When psychologists conduct research using people the behaviour of the people in the study, combined with the people measuring the responses, are always subject to inaccuracy. It is an opportunity to reflect upon the fallibility of human behaviour: people make mistakes. In some ways, adults become less threatened by their limitations as they grow older and make more errors.

For children, perhaps teenagers more than most, the fear of making an error in front of others can impeded classroom contributions and ultimately restrict learning. The paradox that mistakes lead to learning and improvement clouds classroom discussion. The challenge is to encourage students to take risks, make errors and embrace those errors.

Human fallibility is undoubtedly true of other subjects, not just psychology: historians who made biased interpretations, scientists who were not listened to and authors who were never published in their lifetime. Whether these are mistakes, oversights or perceptual errors, learners must consider their fallibility in the pursuit of knowledge.

There are a number of points to get across to students which might encourage mistakes in the classroom with a view to improving learning.

1. Experts make mistakes

One way of encouraging students to think about the necessity to make errors is to point out how experts make mistakes in their field. Quantitative psychology research, for instance, is premeditated on the notorious 95% significance: the chance of the findings being the result of human error is one in twenty. The entire field takes a risk that research findings might have been incurred by error.

2. Make one ‘crazy’ point

If asking students to list or discuss possible answers to a question, suggest that they make one ‘crazy’ guess or answer that is unlikely to be right. If students keep doing this they will eventually come up with a crazy guess that turns out to be accurate or useful: sometimes taking risks can pay off. In the meantime, everyone can enjoy the crazy answers.

3. Think for one minute

Pausing for one minute to think about a teacher question can encourage confidence in the student to answer. Students might have thought of several points: which is the least likely and most likely to offer a way forward? Encourage the student to admit the thought that they eventually discarded: “at first I thought this, but then I thought something else instead”.

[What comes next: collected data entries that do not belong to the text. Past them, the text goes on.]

-- ==== Sys2Proof/Laws/KeepsNet.lean ====
section
/-! SUPPORT. Sys2Proof/Laws/KeepsNet.lean: what each operation may touch: the operations of the line, the ledger, the network and the tone modem. -/

set_option Elab.async false

set_option linter.unusedTactic false
set_option linter.unreachableTactic false

namespace Sys2Proof.Machine

/-! ## Machine/Line.lean -/

theorem State.setGen_keeps (s : State) (rx : Bool) (p : Port) (slot : Nat) (g : Option Nat) :
    Keeps [.fram] s (State.setGen s rx p slot g) := by
  unfold State.setGen
  try dsimp only
  with_reducible repeat' first
    | exact Keeps.refl _ _ | refine Keeps.ite (fun _ => ?_) (fun _ => ?_) | fail_if_no_progress (refine Keeps.upd ?_) | split

theorem State.storeTable_keeps (s : State) (rx : Bool) (p : Port) (slot gen : Nat) (bits : List Nat) :
    Keeps [.nv, .fram, .hb] s (State.storeTable s rx p slot gen bits) := by
  unfold State.storeTable
  try dsimp only
  with_reducible repeat' first
    | exact Keeps.refl _ _ | refine Keeps.ite (fun _ => ?_) (fun _ => ?_) | refine (State.nvPutAll_keeps ..).after ?_
    | refine (State.setGen_keeps ..).after ?_ | fail_if_no_progress (refine Keeps.upd ?_)

theorem State.dropTables_keeps (s : State) (p : Port) : Keeps [.fram, .dl] s (State.dropTables s p) := by
  unfold State.dropTables
  try dsimp only
  with_reducible repeat' first
    | exact Keeps.refl _ _ | refine Keeps.ite (fun _ => ?_) (fun _ => ?_) | fail_if_no_progress (refine Keeps.upd ?_)

theorem State.dslEvent_keeps (s : State) (code : Word) (data : Nat) : Keeps [.ev, .irq] s (State.dslEvent s code data) := by
  unfold State.dslEvent
  try dsimp only
  with_reducible repeat' first
    | exact Keeps.refl _ _ | refine Keeps.ite (fun _ => ?_) (fun _ => ?_) | refine (State.logEv_keeps ..).after ?_
    | refine (State.irq_keeps ..).after ?_ | fail_if_no_progress (refine Keeps.upd ?_)

theorem State.dslClamp_keeps (s : State) (word : Nat) (v : Word) : Keeps [.ev, .irq] s (State.dslClamp s word v) := by
  unfold State.dslClamp
  try dsimp only
  with_reducible repeat' first
    | exact Keeps.refl _ _ | refine Keeps.ite (fun _ => ?_) (fun _ => ?_) | refine (State.dslEvent_keeps ..).after ?_
    | fail_if_no_progress (refine Keeps.upd ?_)

theorem State.stampTime_keeps (s : State) (f : DFrame) : Keeps [.dn] s (State.stampTime s f).2 := by
  unfold State.stampTime
  try dsimp only
  with_reducible repeat' first
    | exact Keeps.refl _ _ | refine Keeps.ite (fun _ => ?_) (fun _ => ?_) | fail_if_no_progress (refine Keeps.upd ?_) | split

theorem State.startFrame_keeps (s : State) (p : Port) : Keeps [.pw, .dl, .dn] s (State.startFrame s p) := by
  unfold State.startFrame
  try dsimp only
  with_reducible repeat' first
    | exact Keeps.refl _ _ | refine Keeps.ite (fun _ => ?_) (fun _ => ?_) | refine (State.stampTime_keeps ..).after ?_
    | refine Keeps.ofPair ‹_› ?_ | fail_if_no_progress (refine Keeps.upd ?_) | split

theorem State.trainDone_keeps (s : State) (p : Port) (peer : BitVec 6) : Keeps [.ev, .dl, .irq] s (State.trainDone s p peer) := by
  unfold State.trainDone
  try dsimp only
  with_reducible repeat' first
    | exact Keeps.refl _ _ | refine Keeps.ite (fun _ => ?_) (fun _ => ?_) | refine (State.dslEvent_keeps ..).after ?_
    | fail_if_no_progress (refine Keeps.upd ?_) | split

theorem State.searchSent_keeps (s : State) (f : SFrame) : Keeps [.ev, .dl, .irq] s (State.searchSent s f) := by
  unfold State.searchSent
  try dsimp only
  with_reducible repeat' first
    | exact Keeps.refl _ _ | refine Keeps.ite (fun _ => ?_) (fun _ => ?_) | refine (State.trainDone_keeps ..).after ?_
    | fail_if_no_progress (refine Keeps.upd ?_)

theorem State.burstBegin_keeps (s : State) (b : Burst) : Keeps [.pw, .dl] s (State.burstBegin s b) := by
  unfold State.burstBegin
  try dsimp only
  with_reducible repeat' first
    | exact Keeps.refl _ _ | refine Keeps.ite (fun _ => ?_) (fun _ => ?_) | fail_if_no_progress (refine Keeps.upd ?_)

theorem State.burstTick_keeps (s : State) : Keeps [.pw, .dl] s (State.burstTick s) := by
  unfold State.burstTick
  try dsimp only
  with_reducible repeat' first
    | exact Keeps.refl _ _ | refine Keeps.ite (fun _ => ?_) (fun _ => ?_) | refine (State.burstBegin_keeps ..).after ?_
    | fail_if_no_progress (refine Keeps.upd ?_) | split

theorem State.searchOnTick_keeps (s : State) : Keeps [.ev, .dl, .irq] s (State.searchOnTick s) := by
  unfold State.searchOnTick
  try dsimp only
  with_reducible repeat' first
    | exact Keeps.refl _ _ | refine Keeps.ite (fun _ => ?_) (fun _ => ?_) | refine (State.searchSent_keeps ..).after ?_
    | fail_if_no_progress (refine Keeps.upd ?_) | split

theorem State.onLineTick_keeps (s : State) : Keeps [.pw, .ev, .dl, .irq] s (State.onLineTick s) := by
  unfold State.onLineTick
  try dsimp only
  with_reducible repeat' first
    | exact Keeps.refl _ _ | refine Keeps.ite (fun _ => ?_) (fun _ => ?_) | refine (State.burstTick_keeps ..).after ?_
    | refine (State.searchOnTick_keeps ..).after ?_ | fail_if_no_progress (refine Keeps.upd ?_) | split

theorem State.cutEvent_keeps (s : State) (prot : Bool) : Keeps [.ev] s (State.cutEvent s prot) := by
  unfold State.cutEvent
  try dsimp only
  with_reducible repeat' first
    | exact Keeps.refl _ _ | refine Keeps.ite (fun _ => ?_) (fun _ => ?_) | refine (State.logEv_keeps ..).after ?_
    | fail_if_no_progress (refine Keeps.upd ?_)

theorem State.unsent_keeps (s : State) (us : Nat) : Keeps [.pw] s (State.unsent s us) := by
  unfold State.unsent
  try dsimp only
  with_reducible repeat' first
    | exact Keeps.refl _ _ | refine Keeps.ite (fun _ => ?_) (fun _ => ?_) | fail_if_no_progress (refine Keeps.upd ?_)

theorem State.cutDmt_keeps (s : State) : Keeps [.pw, .ev, .dl] s (State.cutDmt s) := by
  unfold State.cutDmt
  try dsimp only
  with_reducible repeat' first
    | exact Keeps.refl _ _ | refine Keeps.ite (fun _ => ?_) (fun _ => ?_) | refine (State.unsent_keeps ..).after ?_
    | refine (State.cutEvent_keeps ..).after ?_ | fail_if_no_progress (refine Keeps.upd ?_) | split

theorem State.cutSearch_keeps (s : State) : Keeps [.ev, .dl, .irq] s (State.cutSearch s) := by
  unfold State.cutSearch
  try dsimp only
  with_reducible repeat' first
    | exact Keeps.refl _ _ | refine Keeps.ite (fun _ => ?_) (fun _ => ?_) | refine (State.cutEvent_keeps ..).after ?_
    | refine (State.trainDone_keeps ..).after ?_ | fail_if_no_progress (refine Keeps.upd ?_) | split

theorem State.cutBurst_keeps (s : State) : Keeps [.pw, .ev, .dl] s (State.cutBurst s) := by
  unfold State.cutBurst
  try dsimp only
  with_reducible repeat' first
    | exact Keeps.refl _ _ | refine Keeps.ite (fun _ => ?_) (fun _ => ?_) | refine (State.unsent_keeps ..).after ?_
    | refine (State.cutEvent_keeps ..).after ?_ | fail_if_no_progress (refine Keeps.upd ?_) | split

theorem State.cutFrame_keeps (s : State) : Keeps [.pw, .ev, .dl, .irq] s (State.cutFrame s) := by
  unfold State.cutFrame
  try dsimp only
  with_reducible repeat' first
    | exact Keeps.refl _ _ | refine Keeps.ite (fun _ => ?_) (fun _ => ?_) | refine (State.cutDmt_keeps ..).after ?_
    | refine (State.cutSearch_keeps ..).after ?_ | refine (State.cutBurst_keeps ..).after ?_ | fail_if_no_progress (refine Keeps.upd ?_)

theorem State.cutBulk_keeps (s : State) : Keeps [.pw, .ev, .dl, .irq] s (State.cutBulk s) := by
  unfold State.cutBulk
  try dsimp only
  with_reducible repeat' first
    | exact Keeps.refl _ _ | refine Keeps.ite (fun _ => ?_) (fun _ => ?_) | refine (State.cutDmt_keeps ..).after ?_
    | refine (State.cutSearch_keeps ..).after ?_ | refine (State.cutBurst_keeps ..).after ?_ | fail_if_no_progress (refine Keeps.upd ?_)

theorem State.sendSearch_keeps (s : State) (p : Port) (kind : Byte) (payload : List Byte) :
    Keeps [.dl] s (State.sendSearch s p kind payload) := by
  unfold State.sendSearch
  try dsimp only
  with_reducible repeat' first
    | exact Keeps.refl _ _ | refine Keeps.ite (fun _ => ?_) (fun _ => ?_) | fail_if_no_progress (refine Keeps.upd ?_)

theorem State.lineClear_keeps (s : State) (p : Port) : Keeps [.dl] s (State.lineClear s p) := by
  unfold State.lineClear
  try dsimp only
  with_reducible repeat' first
    | exact Keeps.refl _ _ | refine Keeps.ite (fun _ => ?_) (fun _ => ?_) | fail_if_no_progress (refine Keeps.upd ?_)

theorem State.searchTick_keeps (s : State) : Keeps [.dl] s (State.searchTick s) := by
  unfold State.searchTick
  try dsimp only
  with_reducible repeat' first
    | exact Keeps.refl _ _ | refine Keeps.ite (fun _ => ?_) (fun _ => ?_) | fail_if_no_progress (refine Keeps.upd ?_) | split

theorem State.learnIdx_keeps (s : State) (p : Port) (src : BitVec 12) (i : BitVec 6) : Keeps [.dl] s (State.learnIdx s p src i) := by
  unfold State.learnIdx
  try dsimp only
  with_reducible repeat' first
    | exact Keeps.refl _ _ | refine Keeps.ite (fun _ => ?_) (fun _ => ?_) | fail_if_no_progress (refine Keeps.upd ?_)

4. Cite research on errors

The work of Daniel Kahneman in Thinking Fast and Slow indicates how people have two perceptual systems in which one system is instinctive and the other is slower and logical. Humans are susceptible to errors, so making them is fine if you can identify why you made them.

Another trick here is to show visual illusions, like the rabbit or hare (there are many available), in which the top down perception is confused by bottom up perception. There is also The Stroop Test which shows that when you try to say an ink colour for a different colour word, responses are slower. Our very perceptual processes are vulnerable to error: it's a fact.

5. Role models make mistakes

Find a YouTube clip of a common role model discussing failure. These are easy to locate. Discuss the mindset of the successful individual: how has failure actually helped them? Psychologists in social influence research talk of an internal locus of control where the individual who sees their future outcomes as within their control are more likely to be independent and successful. There are online surveys to test locus of control: hand them out to students and discuss the statements.

6. Fail early

At A level some failure is inevitable. Better that this happens early than in the final papers. Tell students that a given test was difficult and get them to think about why. Rewrite difficult answers and spend time identifying what a better answer would look like. Do these things in the early days of a course and this will give time for improvement.

7. Warn against grade hierarchies

Naturally, if you feedback grades students will start comparing. Point out that all of them will have made errors and discourage the idea that mistakes fix you into a hierarchy. Actually, their relative position now is unlikely to inform their later grade, further study or career. Encourage students to accept their mistakes as something irrespective to the rest of their class.